-- ==== Sys2Proof/Machine/Counter.lean ====
section
/-!
DEFINITION. The sync engine's instructions (R259-R265, R272) and the events of counters, phases and the Moraine
(R126-R129, R255, R274-R278).
-/

namespace Sys2Proof.Machine

/-! ## Order fields (R132, R133) -/

/-- ORD asks for a release. -/
def releases (ord : BitVec 2) : Bool := ord.getLsbD 1

/-- A release at the scope of a syllable, where ORD asks for one (R131). -/
def Dev.releaseFor (d : Dev) (n : Nat) (ord : BitVec 2) (scp : BitVec 3) : Dev :=
  if releases ord then d.release n scp.toNat else d

/-- Any order asked for ends the phase (R125). -/
def Bundle.ordered (b : Bundle) (ord : BitVec 2) : Bundle := if ord = 0 then b else { b with phaseEnd := true }

/-! ## Counter instructions (R260-R263) -/

/-- COUNTER_UNBOUND (R280). -/
def unboundFault (w : Word) (c : Core) (k : Nat) : Event := mkFault 0x41 w (toW (k * 16 + physK c.lp k))

/-- Go on with the counter of a handle, or raise the faults of R262. -/
def withCounter (s : State) (b : Bundle) (c : Core) (w : Word) (k : Nat) (f : Word → CounterRef → Out) : Out :=
  match c.k k with
  | none => .raise (unboundFault w c k)
  | some id =>
    match resolveCounter s.dev ((s.dev.ctxOfCore b.core).getD noContext) id with
    | .error r => .raise (mkFault 0x42 id (toW r))
    | .ok q => f id q

/-- The core waits for the sync engine's answer (R260). -/
def awaitAnswer (d : Dev) (n : Nat) : Dev :=
  d.updCore n fun c => { (c.count 0x12 1) with waits := c.waits ++ [Wait.answer] }

/-- v of R259. -/
def Core.counterArg (c : Core) (o : YK) : Word := c.s o.a.toNat + o.imm.setWidth 64

/-- CADD and CMAX (R260). -/
def changeCounter (h : Hdr) (o : YK) (w : Word) (kind : RemoteKind) (op : Word → CounterOp) (s : State) :
    Host.Outcome State Fault Refusal :=
  ctlSyllable h
    (fun s b c =>
      let v := c.counterArg o
      withCounter s b c w o.k.toNat fun id q =>
        match q with
        | .here k i =>
          let d := s.dev.releaseFor b.core o.ord o.scp
          let ctx := (s.dev.ctxOfCore b.core).getD noContext
          let (d', _, fine) := counterOp s.mem d ctx k i (op v)
          if fine then .ok (awaitAnswer d' b.core)
          else .raiseIn (counterOp s.mem (b.base.releaseFor b.core o.ord o.scp) ctx k i .read).1 (mkFault 0x40 id v)
        | .remote pkg =>
          withReply (b.base.releaseFor b.core o.ord o.scp) b c pkg kind id v 0 0 s.time fun _ =>
            .ok ((s.dev.releaseFor b.core o.ord o.scp).updCore b.core fun c => c.count 0x12 1))
    (fun b => b.ordered o.ord) s

/-- CADD (R260). -/
def execCadd (h : Hdr) (o : YK) (s : State) : Host.Outcome State Fault Refusal :=
  changeCounter h o (sylWord (.cadd h o)) .counterAdd .add s

/-- CMAX (R260). -/
def execCmax (h : Hdr) (o : YK) (s : State) : Host.Outcome State Fault Refusal :=
  changeCounter h o (sylWord (.cmax h o)) .counterMax .raise s

/-- CREAD (R260): the result is interlocked. -/
def execCread (h : Hdr) (o : YK) (s : State) : Host.Outcome State Fault Refusal :=
  let w := sylWord (.cread h o)
  let d := o.a.toNat
  ctlSyllable h
    (fun s b c =>
      withCounter s b c w o.k.toNat fun id q =>
        let dev := s.dev.releaseFor b.core o.ord o.scp
        let put (dev : Dev) (v : Word) : Dev := sendLate dev b (.s (physSV c.lp d) v) true 0
        match q with
        | .here k i =>
          let (d', v, _) := counterOp s.mem dev ((s.dev.ctxOfCore b.core).getD noContext) k i .read
          .ok (awaitAnswer (put d' v) b.core)
        | .remote pkg =>
          withReply (b.base.releaseFor b.core o.ord o.scp) b c pkg .counterRead id 0 0 0 s.time fun v =>
            .ok ((put dev v).updCore b.core fun c => c.count 0x12 1))
    (fun b => b.ordered o.ord) s

/-- A core waits on a counter: its entry is loaded, and stays in the counter SRAM (R257). -/
def waitOn (m : Memory) (d : Dev) (n ctx k i : Nat) : Dev :=
  (counterOp m d ctx k i .read).1.updCore n fun c => { c with cwaits := ((d.dieOfCtx ctx k, ctx, i) :: c.cwaits).dedup }

/-- CWAIT (R257, R260): the bundle issues only once c ≥ v. -/
def execCwait (h : Hdr) (o : YK) (s : State) : Host.Outcome State Fault Refusal :=
  let w := sylWord (.cwait h o)
  ctlSyllable h
    (fun s b c =>
      let v := c.counterArg o
      withCounter s b c w o.k.toNat fun id q =>
        let dev := (s.dev.releaseFor b.core o.ord o.scp).updCore b.core fun c => c.count 0x12 1
        match q with
        | .here k i =>
          let ctx := (s.dev.ctxOfCore b.core).getD noContext
          let (d', x, _) := counterOp s.mem dev ctx k i .read
          if x.toNat < v.toNat then .stallIn (waitOn s.mem (b.base.releaseFor b.core o.ord o.scp) b.core ctx k i) 7
          else .ok d'
        | .remote pkg =>
          withReply (b.base.releaseFor b.core o.ord o.scp) b c pkg .counterRead id v 0 0 s.time fun _ => .ok dev)
    (fun b => b.ordered o.ord) s

/-- CBIND (R261): it takes effect for the next bundle. -/
def execCbind (h : Hdr) (o : YK) (s : State) : Host.Outcome State Fault Refusal :=
  syllable h (fun s b c =>
    let v := c.counterArg o
    match resolveCounter s.dev ((s.dev.ctxOfCore b.core).getD noContext) v with
    | .error r => .raise (mkFault 0x42 v (toW r))
    | .ok _ => .ok (s.dev.updCore b.core fun x =>
        { x with r := { x.r with k := tset x.r.k (physK c.lp o.k.toNat) (some v) } })) s

/-- One condition of CWANY: its number, handle and threshold (R263). -/
structure Cond where
  i : Nat
  k : Nat
  v : Word
  deriving DecidableEq, Repr

/-- Conditions of a CWANY in order. -/
def Core.conds (c : Core) (o : YW) : List Cond :=
  ((List.range 8).filter fun i => o.mask.getLsbD i).map fun i =>
    { i := i, k := 8 * o.g.toNat + i, v := c.s (o.a.toNat + i) }

/-- What is known of a condition. -/
inductive CondState where
  | fault (e : Event)
  | holds
  /-- a counter of this package below its threshold -/
  | below (k idx : Nat)
  /-- the other package has not answered -/
  | open'
  /-- the other package has not been asked -/
  | ask (pkg : Nat) (id : Word)
  deriving DecidableEq, Repr

/-- A condition as it stands (R260, R262, R468). -/
def Core.cond (c : Core) (m : Memory) (d : Dev) (n : Nat) (w : Word) (q : Cond) : CondState :=
  let ctx := (d.ctxOfCore n).getD noContext
  match c.k q.k with
  | none => .fault (unboundFault w c q.k)
  | some id =>
    match resolveCounter d ctx id with
    | .error r => .fault (mkFault 0x42 id (toW r))
    | .ok (.here k i) => if q.v.toNat ≤ (counterGet m d ctx k i).toNat then .holds else .below k i
    | .ok (.remote pkg) =>
      match c.remOps.find? fun x => x.kind = .counterRead && x.ident = id && x.val = q.v with
      | none => .ask pkg id
      | some x => match x.answer with
        | none => .open'
        | some (0, _) => .holds
        | some (r, _) => .fault (remoteEvent r pkg id q.v)

/-- Is a fault one of an order class of R262: 0 unbound, 1 range, 2 remote? -/
def CondState.faultOf (x : CondState) (cls : Nat) : Option Event :=
  match x with
  | .fault e => if (if e.cause = 0x41 then 0 else if e.cause = 0x42 then 1 else 2) = cls then some e else none
  | _ => none

/-- The counters of this package that a CWANY names, each operated on once (R257). -/
def Core.touchConds (c : Core) (m : Memory) (d : Dev) (ctx : Nat) (qs : List Cond) : Dev :=
  qs.foldl (fun d q =>
    match (c.k q.k).map (resolveCounter d ctx) with
    | some (.ok (.here k i)) => (counterOp m d ctx k i .read).1
    | _ => d) d

/-- CWANY (R257, R263) (DEDUCED, log entry 51). -/
def execCwany (h : Hdr) (o : YW) (s : State) : Host.Outcome State Fault Refusal :=
  let w := sylWord (.cwany h o)
  ctlSyllable h
    (fun s b c =>
      let n := b.core
      let qs := c.conds o
      let st := qs.map fun q => (q, c.cond s.mem s.dev n w q)
      let base := b.base.releaseFor n o.ord o.scp
      match ([0, 1, 2] : List Nat).findSome? fun k => st.findSome? fun (_, x) => x.faultOf k with
      | some e => .raise e
      | none =>
        let order := (List.range 8).map fun q => (c.wanyNext + q) % 8
        match order.find? fun i => st.any fun (q, x) => q.i = i && x = .holds with
        | some found =>
          let ctx := (s.dev.ctxOfCore n).getD noContext
          let d := (c.touchConds s.mem (s.dev.releaseFor n o.ord o.scp) ctx qs).updCore n fun c =>
            { (c.count 0x12 1) with wanyNext := (found + 1) % 8 }
          .ok (sendLate d b (.s (physSV c.lp o.d.toNat) (toW found)) true 0)
        | none => .stallIn (st.foldl (fun d (q, x) => match x with
            | .ask pkg id => d.askRemote n pkg .counterRead id q.v 0 0 s.time
            | .below k i => waitOn s.mem d n ((s.dev.ctxOfCore n).getD noContext) k i
            | _ => d) base) 7)
    (fun b => b.ordered o.ord) s

/-- PHASE (R133, R265). -/
def execPhase (h : Hdr) (o : YN) (s : State) : Host.Outcome State Fault Refusal :=
  ctlSyllable h (fun s b _ => .ok (s.dev.releaseFor b.core o.ord o.scp)) (fun b => { b with phaseEnd := true }) s

/-! ## STAKE (R272) -/

/-- STAKE_NEGATIVE (R280). -/
def stakeNegative (s' : Nat) (t : Word) (reason cnt : Nat) : Event :=
  mkFault 0x44 t (toW (s' * 2 ^ 32 + reason * 2 ^ 16 + cnt))

/-- The checks common to every STAKE, then f with the stage and the core's hold for it; a register write to a hold in the
same cycle comes after it, but for the fields that the STAKE updates (R6). -/
def withStake (s : State) (b : Bundle) (c : Core) (o : YP) (f : Nat → Option (Nat × Hold) → Out) : Out :=
  let sa := c.s o.a.toNat
  let ctx := (s.dev.ctxOfCore b.core).getD noContext
  if wfld sa 12 52 ≠ 0 then .raise (mkFault 0x43 sa 1)
  else if !stageOk s.mem s.dev ctx sa.toNat then .raise (mkFault 0x43 sa 2)
  else
    let cur := (s.dev.core b.core).holdsBefore b.cycle
    f sa.toNat ((cur.holdOf sa.toNat).map fun i => (i, cur.hold i))

/-- The deltas of a STAKE are entered beside its other effects d, or the core stalls for room (R274). -/
def stakeDeltas (s : State) (b : Bundle) (d : Dev) (ds : List Delta) : Out :=
  let ctx := (s.dev.ctxOfCore b.core).getD noContext
  let die := moraineDie s.dev b.core ctx
  if !ds.isEmpty && !moraineRoom s.dev die ctx ds then .stallIn (b.base.reportFull die ctx s.time) 7
  else .ok (enterDeltas d b.core die ctx ds s.time)

/-- The release of a retire or an advance at the stage's publication scope (R272). -/
def stakeRelease (s : State) (n stage : Nat) (d : Dev) : Dev :=
  d.release n (stageScope s.mem s.dev ((s.dev.ctxOfCore n).getD noContext) stage)

/-- A retire or an advance releases, which ends the core's phase (R131, R272) (DEDUCED, log entry 93). -/
def Bundle.released (b : Bundle) : Bundle := { b with phaseEnd := true }

/-- STAKE with SGN 0 (R272): create; with CNT 0 it has no effect. -/
def execStakeCreate (h : Hdr) (o : YP) (s : State) : Host.Outcome State Fault Refusal :=
  ctlSyllable h
    (fun s b c =>
      let t := c.s o.b.toNat
      let k := o.cnt.toNat
      withStake s b c o fun stage e =>
        let d := s.dev.releaseFor b.core o.ord o.scp
        if k = 0 then .ok d
        else
          let put (i : Nat) (v : Hold → Hold) : Out :=
            stakeDeltas s b (d.updCore b.core fun c => c.setHold i (v (c.hold i)))
              [{ stage := stage, time := t, n := (k : Int) }]
          match e with
          | some (i, v) =>
            if v.time = t && v.count + k ≤ 65535 then put i fun w => { w with count := v.count + k }
            else .raise (stakeNegative stage t 3 k)
          | none =>
            match ((s.dev.core b.core).holdsBefore b.cycle).freeHold with
            | some i => put i fun _ => { own := false, stage := stage, time := t, count := k }
            | none => .raise (stakeNegative stage t 3 k))
    (fun b => b.ordered o.ord) s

Assigned task: Identify how many lines in the entries above contain the word "physK" and provide only that figure.

Solution below: 2